Already, the explanations for disabling the automatic injection of water are flimsy. The history of water level indicator that does it more correctly when the discharge valve is opened makes absolutely no sense.
Already if the movements of water and steam were complex as can be read in the reports of the accident, they were also unstable. So the operator in charge of analyzing the pressure ought to have seen continual variations in water level.
the same kind of idea, it seems we are told that the pressure increased gradually. If the level meter of water was disrupted by the movement of water out of the situation leading to continual variations in pressure, possibly, there could have been one (very unlikely, but hey, suppose) where the indicator was pushed its maximum at all times. But then the pressure would not have risen steadily, but it would have been more than once. But apart from these two situations (change, or put the indicator at all), it is unclear how the complex movements of water, so erratic, could lead to a gradual increase in water level.

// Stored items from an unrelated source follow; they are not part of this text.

theorem witness_BundleIssueAndEntryCompletion :
    (match (coreWith id).me.bundle with
        | .ok b => decide (b.s = .nop ∧ (coreWith id).me.held b = none ∧ (coreWith id).me.countFull b = false
            ∧ (coreWith id).me.hCheck b.h = none)
        | .error _ => false) = true
      ∧ (match veFull.me.bundle with
          | .ok b => decide (veFull.me.held b = some .queueFull)
          | .error _ => false) = true
      ∧ (match (coreWith fun c => { c with imem := c.imem.wrN 12 4 0xFFFFFFFF }).me.bundle with
          | .error (e, k, w) => decide (e = .insn ∧ k = 3 ∧ w = 0xFFFFFFFF)
          | .ok _ => false) = true
      ∧ (let c := (coreWith fun c => { c with ve := { c.ve with cur := some ⟨0, c.regs, 0⟩, finished := true }, tl := 1 }).me
        (c.eng .ve).cur.isSome = true ∧ (c.eng .ve).finished = true ∧ c.status = .running ∧ c.trace.active = false) := by decide

/-- Core 1 is idle; CR 1 of region 1 stands in its queue. -/
def queued1 (f : Cr → Cr) : State :=
  { inKern id with
    cores := [], cp := { (inKern id).cp with crs := [(1, f (cr1 .queued))] }, frameClk := 4096 }

theorem witness_ScheduleEvents :
    (let s := queued1 fun c => { c with st := .waiting };
      (∃ c, s.cr? 1 = some c ∧ c.st = .waiting ∧ s.effRelease c ≤ s.frameClk ∧ s.releasedBefore 1 c = false))
      ∧ (∃ c r, (queued1 id).cr? 1 = some c ∧ (queued1 id).region? c.region = some r ∧ 0 < (queued1 id).rAgelim r
          ∧ c.aged + (queued1 id).rAgelim r * 4096 ≤ (queued1 id).frameClk ∧ c.prio < (queued1 id).rCeil r)
      ∧ (∃ c, (inRegion id fun s =>
            { s with frameClk := 2, cp := { s.cp with crs := [(1, { cr1 (.running 0) with deadline := 1 })] } }).cr? 1 = some c
          ∧ 0 < c.deadline ∧ c.deadline ≤ 2)
      ∧ ((queued1 id).choose 0).map (fun x => x.1) = some 1 ∧ ((queued1 id).core 0).status = .idle ∧ ((queued1 id).core 0).drained = true
      ∧ (match (queued1 id).walk 1 reg1.qbase with
          | .ok _ => true
          | .error _ => false) = true
      ∧ ((queued1 fun c => { c with st := .saved 0 0x100000 }).choose 0).map (fun x => x.2.1.st) = some (.saved 0 0x100000) :=
  ⟨⟨_, rfl, by decide, by decide, by decide⟩, ⟨_, _, rfl, rfl, by decide, by decide, by decide⟩, ⟨_, rfl, by decide, by decide⟩,
    by decide, by decide, by decide⟩

/-- An alignment fault, a page fault and a wait's expiry. -/
def flt (c : Cause) : FaultRec := { cause := c, obs := 3 }

/-- Core 0 is frozen with a fault. -/
def frozen0 (c : Cause) (g : State → State) : State :=
  inKern (fun x => { x with status := .frozen, call := some (.fault (flt c)) }) g

/-- Region 1 with a trap continuation's kernel. -/
def regTrap : Region := { reg1 with w := vset reg1.w 7 0x40000 }

theorem witness_ExceptionEntry :
    (let s := inKern fun x => { x with status := .freezing, call := some (.fault (flt .align)) };
      s.me.unstoppable = false ∧ s.cp.parks = [] ∧ s.me.trace.active = false ∧ s.me.trap = none ∧ s.me.me.due = none
        ∧ s.me.ve.due = none)
      ∧ (frozen0 .align id).toTrap 0 = true ∧ (frozen0 .align id).settled 0 = true ∧ (frozen0 .align id).trapKernel reg1 = none
      ∧ (∃ r, (frozen0 .align id).region? (frozen0 .align id).me.region = some r ∧ (frozen0 .align id).trapKernel r = none)
      ∧ (let s := frozen0 .align fun s => { s with cp := { s.cp with regions := [regTrap] } }
        (s.trapKernel regTrap).isSome = true ∧ s.freeSlot regTrap = some 0x100000 ∧ s.toTrap 0 = true)
      ∧ (frozen0 .pageFault id).me.frozenAt + 12000 < (frozen0 .pageFault fun s => { s with frameClk := 12001 }).frameClk
      ∧ (let s := inKern (fun x => { x with status := .frozen, pfTag := some 9, call := some (.fault (flt .pageFault)) }) fun s =>
            { s with cp := { s.cp with pfs := [⟨9, 1, 0, 0, false, 3, 0, true⟩] } }
        s.me.pfTag = some 9 ∧ s.me.heldFaults = [] ∧ s.walkAgain 1 0 false = none ∧ s.settled 0 = true) := by
  refine ⟨by decide, by decide, by decide, by decide, ⟨_, rfl, by decide⟩, by decide, by decide, by decide⟩


theorem witness_PreemptionAndWaitLimit :
    (let s := inKern (fun c => { c with prio := 0 }) fun s =>
        { s with frameClk := 60000, cp := { s.cp with crs := s.cp.crs ++ [(2, { cr1 .queued with prio := 1 })] } };
      s.victim 0 = true ∧ s.victim 1 = false)
      ∧ (inKern fun c => { c with status := .frozen, call := some .preempt }).settled 0 = true
      ∧ (let s := inRegion fun c =>
          { c with
            waitAt := some 0, sched := 5, regs := vset (vset c.regs 1 0) 2 7
            imem := c.imem.wrN 0 4 (encode (.waitq 3 (.reg 1) (.reg 2))) }
        s.waitAtPc 0 = some (.waitq 3 (.reg 1) (.reg 2), 0, 0) ∧ s.waitHolds (.waitq 3 (.reg 1) (.reg 2)) = false)
      ∧ (let s := inRegion fun c =>
          { c with
            waitAt := some 0, sched := 5, regs := vset (vset c.regs 3 5) 2 7
            imem := c.imem.wrN 0 4 (encode (.waitq 3 (.reg 1) (.reg 2))) }
        s.waitAtPc 0 = some (.waitq 3 (.reg 1) (.reg 2), 5, 0) ∧ 0 + (5#64).toNat ≤ s.me.sched
          ∧ s.waitHolds (.waitq 3 (.reg 1) (.reg 2)) = false)
      ∧ ((coreWith fun c => { c with stall := .wait }).core 0).stall = .wait := by decide

/-- Core 0 has one access out, sent at tick 0, at a tick. -/
def outAcc (a : Access) (clk : Nat) : State := { coreWith fun c => { c with inflight := [a], st := 1 } with frameClk := clk }

theorem witness_RequestFailures :
    (outAcc gStore 0xEA60).accHeld 0 gStore = false ∧ gStore.at_ + (outAcc gStore 0).dev.rsplim.toNat ≤ 0xEA60
      ∧ (outAcc gCas 0xEA60).accHeld 0 gCas = false ∧ (outAcc gAmo 0xEA60).accHeld 0 gAmo = false
      ∧ (outAcc gLoad 0xEA60).accHeld 0 gLoad = false ∧ gLoad.retried = false ∧ gStore.held = false
      ∧ ({ gStore with err := some .timeout } : Access).err = some .timeout ∧ gLoad.err = none
      ∧ 0 + (outAcc gStore 0).dev.rsplim.toNat / 2 ≤ 0x7530 := by decide

/-- Queue 2 of region 1, with one launch to go at slot 7. -/
def lq2 : LaunchQ := ⟨2, 0x9000, 1, 0x6000, 3, false, false, 7, 8, 7, 0, [], none, none⟩

def withQ (q : LaunchQ) (g : CpState → CpState := id) : State :=
  { inKern id with cores := [], cp := g { (inKern id).cp with crs := [], lqs := [q] } }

And then, once that water injection has been disabled, it is unclear what happened to the water level indicator. Is that the problem was solved? In principle, yes, since it seems people say that the water pressure dropped. And later, when water injection was reactivated, it does not seem to speak again of this problem. So why would he just had a malfunction at the beginning? Mystery. If it's because there was more water in the pressurizer (ie, at the very beginning of the problem, well before there was mostly steam in the primary circuit), then that would mean that happen mostly in situations somewhat removed from normal. So it should come almost every time he is opening the valve for 5 or 6 minutes. If the valve opens, because the heat and so the pressure become too important in the primary circuit. So there are chances that Then there is training movement of steam or water complex in the pressurizer. And if it was common long ago that it would be seen operators.
If it was not known and solved, it is simply that such movements do not exist. It is a pure ad hoc invention to explain that operators have not responded. If it were known, the designers of the plant would put other types of detectors to prevent the problem is not detected.

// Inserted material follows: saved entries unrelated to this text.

-- ==== Sys2Proof/Machine/Ops.lean ====
section
/-! DEFINITION. The named operations over memory, registers, stack and framebuffer, how an operation ends, and the host
operations RESET, LOAD and TICK. -/

namespace Sys2Proof.Machine

/-! ### Memory (spec/20_memory.md) -/

/-- What an address no cell lists reads as: its reset content (10_state R34). -/
def Memory.unlisted (a : Nat) : Byte := resetByte a

/-- `MEM[a]` (00_scope R13). Reading has no side effect (20_memory R59). -/
def Memory.read (m : Memory) (a : Nat) : Byte :=
  match m with
  | [] => Memory.unlisted a
  | c :: rest => if c.1 = a then c.2 else Memory.read rest a

/-- Take every cell of an address out. -/
def Memory.erase (m : Memory) (a : Nat) : Memory := m.filter (fun c => decide (c.1 ≠ a))

/-- Put a cell in its place by address. -/
def Memory.insert (m : Memory) (a : Nat) (b : Byte) : Memory :=
  match m with
  | [] => [(a, b)]
  | c :: rest => if a < c.1 then (a, b) :: c :: rest else c :: Memory.insert rest a b

/-- `MEM[a] <- b` (00_scope R13), keeping the canonical form. An address at or above `MEM_SIZE` does not exist (20_memory
R62) and takes no byte; every access of the core is range-checked before it comes here (assumption 25). -/
def Memory.write (m : Memory) (a : Nat) (b : Byte) : Memory :=
  if a < Config.memSize then
    if b = Memory.unlisted a then m.erase a else (m.erase a).insert a b
  else m

/-- The addresses rise strictly. -/
def Memory.rising : Memory → Bool
  | [] => true
  | c :: rest => rest.all (fun d => decide (c.1 < d.1)) && Memory.rising rest

/-- The canonical form: addresses rise strictly and exist, and no cell holds what its address reads as unlisted. -/
def Memory.wf (m : Memory) : Bool :=
  Memory.rising m && m.all (fun c => decide (c.1 < Config.memSize) && decide (c.2 ≠ Memory.unlisted c.1))

/-- The n bytes at a, a + 1, ..., lowest address first. -/
def Memory.readBytes (m : Memory) (a : Nat) : Nat → List Byte
  | 0 => []
  | n + 1 => m.read a :: Memory.readBytes m (a + 1) n

/-- Write bytes at a, a + 1, ..., lowest address first. -/
def Memory.writeBytes (m : Memory) (a : Nat) : List Byte → Memory
  | [] => m
  | b :: bs => Memory.writeBytes (m.write a b) (a + 1) bs

/-- The bounds check of a data access to n bytes at a, on unbounded integers; n = 0 checks nothing (20_memory R53). -/
def inRange (a n : Nat) : Bool := decide (n = 0 ∨ a + n - 1 ≤ 0xFFF)

/-- `MemRead(a, n)` (00_scope R13): the bytes, or none where the bounds check fails. -/
def State.memRead (s : State) (a n : Nat) : Option (List Byte) :=
  if inRange a n then some (s.mem.readBytes a n) else none

/-- `MemWrite(a, n, bs)` (00_scope R13): all bytes or none. -/
def State.memWrite (s : State) (a : Nat) (bs : List Byte) : Option State :=
  if inRange a bs.length then some { s with mem := s.mem.writeBytes a bs } else none

/-! ### Registers (spec/10_state.md R21 to R27) -/

/-- VF, the register that is also the flag (10_state R22). -/
abbrev vf : Nibble := 0xF

/-- `V[r]` (00_scope R13). -/
def State.getV (s : State) (r : Nibble) : Byte := s.v[r.toNat]'r.isLt

/-- `V[r] <- b` (00_scope R13). -/
def State.setV (s : State) (r : Nibble) (b : Byte) : State := { s with v := s.v.set r.toNat b r.isLt }

/-- A skip: `PC <- PC + 2` on top of the advance, when the condition holds (41_flow R131). -/
def State.skipIf (s : State) (taken : Bool) : State := if taken then { s with pc := s.pc + 2 } else s

/-- Push PC: `STACK[SP] <- PC ; SP <- SP + 1`, or none when all sixteen slots are in use (41_flow R134). -/
def State.push (s : State) : Option State :=
  if h : s.sp.val < 16 then
    some { s with stack := s.stack.set s.sp.val s.pc h, sp := ⟨s.sp.val + 1, Nat.succ_lt_succ h⟩ }
  else none

/-- Pop into PC: `SP <- SP - 1 ; PC <- STACK[SP]`, or none when the stack is empty (41_flow R130). -/
def State.pop (s : State) : Option State :=
  if h : 0 < s.sp.val then
    some { s with
      sp := ⟨s.sp.val - 1, Nat.lt_of_le_of_lt (Nat.sub_le _ _) s.sp.isLt⟩
      pc := s.stack[s.sp.val - 1]'(Nat.lt_of_lt_of_le (Nat.sub_lt h Nat.one_pos) (Nat.le_of_lt_succ s.sp.isLt)) }
  else none

/-! ### Framebuffer (spec/10_state.md R29, spec/44_display.md) -/

/-- `FB[y][x]`, true = on (10_state R29). Also the host's read accessor (R38). -/
def Framebuffer.pixel (f : Framebuffer) (y x : Nat) : Bool :=
  if h : y < 32 then (f[y]'h).getLsbD x else false

/-- `FB[y][x] <- FB[y][x] XOR 1` (44_display R201). -/
def Framebuffer.toggle (f : Framebuffer) (y x : Nat) : Framebuffer :=
  if h : y < 32 then f.set y ((f[y]'h) ^^^ (1#64 <<< x)) h else f

/-- Every pixel off (44_display R200). -/
def Framebuffer.clear : Framebuffer := Vector.replicate 32 0

/-! ### How an operation ends (spec/10_state.md R41, spec/60_exceptions.md R251, R252) -/

/-- `result Ok` (00_scope R13). -/
def State.done (s : State) : Outcome := .next { s with result := .ok }

/-- TAKING A FAULT, `raise F(info)`: the operation ends now and the host gets `Fault F`; nothing is saved, no mode, mask or
stack changes and control goes nowhere, so the state is the one the operation has reached (60_exceptions R251). There is no
return from a fault: the core accepts any next operation from this state (R252). -/
def State.raise (s : State) (f : CoreFault) : Outcome := .next { s with result := .fault f }

/-- `result AwaitingInput` (10_state R41, 60_exceptions R246). -/
def State.await (s : State) : Outcome := .next { s with result := .awaitingInput }

/-- The result code of 60_exceptions R240. -/
def OpResult.code : OpResult → Nat
  | .ok => 0
  | .awaitingInput => 1
  | .fault .romTooLarge => 2
  | .fault .addressOutOfRange => 3
  | .fault (.unknownOpcode _) => 4
  | .fault .stackOverflow => 5
  | .fault .stackUnderflow => 6

/-! ### The derived output (spec/10_state.md R39) -/

/-- `sound_active`: 1 exactly when ST is not 0 (10_state R39, 60_exceptions R264). -/
def State.soundActive (s : State) : Bool := decide (s.st ≠ 0)

/-! ### The host operations RESET, LOAD and TICK -/

/-- RESET (70_reset R280): every piece of the core's state at its reset value, result Ok. The key inputs and the host's
own fields are not the core's and stay (10_state R34). -/
def State.resetCore (s : State) : State :=
  { State.reset with keys := s.keys, rnd := s.rnd, script := s.script, draws := s.draws, result := .ok }

/-- LOAD (70_reset R283): a too long image is rejected with nothing changed; else a complete RESET, then the bytes copied
verbatim from 0x200 up. -/
def State.loadImage (s : State) (bytes : List Byte) : Outcome :=
  if imageFits bytes then
    State.done { s.resetCore with mem := s.resetCore.mem.writeBytes Config.progOrigin bytes }
  else s.raise .romTooLarge

/-- One timer toward zero, never below it (60_exceptions R262). -/
def decrement (b : Byte) : Byte := if b = 0 then 0 else b - 1

/-- TICK (60_exceptions R262): both timers, nothing else, result Ok. -/
def State.tick (s : State) : Outcome := State.done { s with dt := decrement s.dt, st := decrement s.st }

/-! ### Fetch and the host's next operation -/

/-- Phase 1 of a STEP: the big-endian word at PC, or none where `PC + 1 > 0xFFF` (40_step R111, 20_memory R51, R54). -/
def State.fetch (s : State) : Option Word :=
  if s.pc.toNat + 1 > 0xFFF then none
  else some (wordOfBytes (s.mem.read s.pc.toNat) (s.mem.read (s.pc.toNat + 1)))

/-- Phase 2 of a STEP: `PC <- PC + 2` (40_step R113). -/
def State.advance (s : State) : State := { s with pc := s.pc + 2 }

/-- The inputs are sampled once for the STEP (40_step R112). -/
def State.sample (s : State) (keys : BitVec 16) (rnd : Byte) : State := { s with keys := keys, rnd := rnd }

/-- The operation the host issues now: the first of its script, or, beyond the script, any operation whatever: a free value
(10_state R40; assumptions 1, 2). -/
def State.currentOp (s : State) : HostOp :=
  match s.script with
  | op :: _ => op
  | [] => Config.hostOp s.draws

/-- The host has issued its current operation. -/
def State.consumeOp (s : State) : State :=
  match s.script with
  | _ :: rest => { s with script := rest }
  | [] => { s with draws := s.draws + 1 }

end Sys2Proof.Machine
end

And also, the designers of the flag of the pressurizer water level it would clearly be seen during tests on the indicator.
We are told that when the safety injection was cut after a few minutes, an indication of water level has fallen. It indicated that the pressure decreased. So that means that the water level indicator worked properly again. The gradual decrease in pressure makes it clear that there was a loss of fluid. So at that point, the traders would immediately understand that the valve was left open.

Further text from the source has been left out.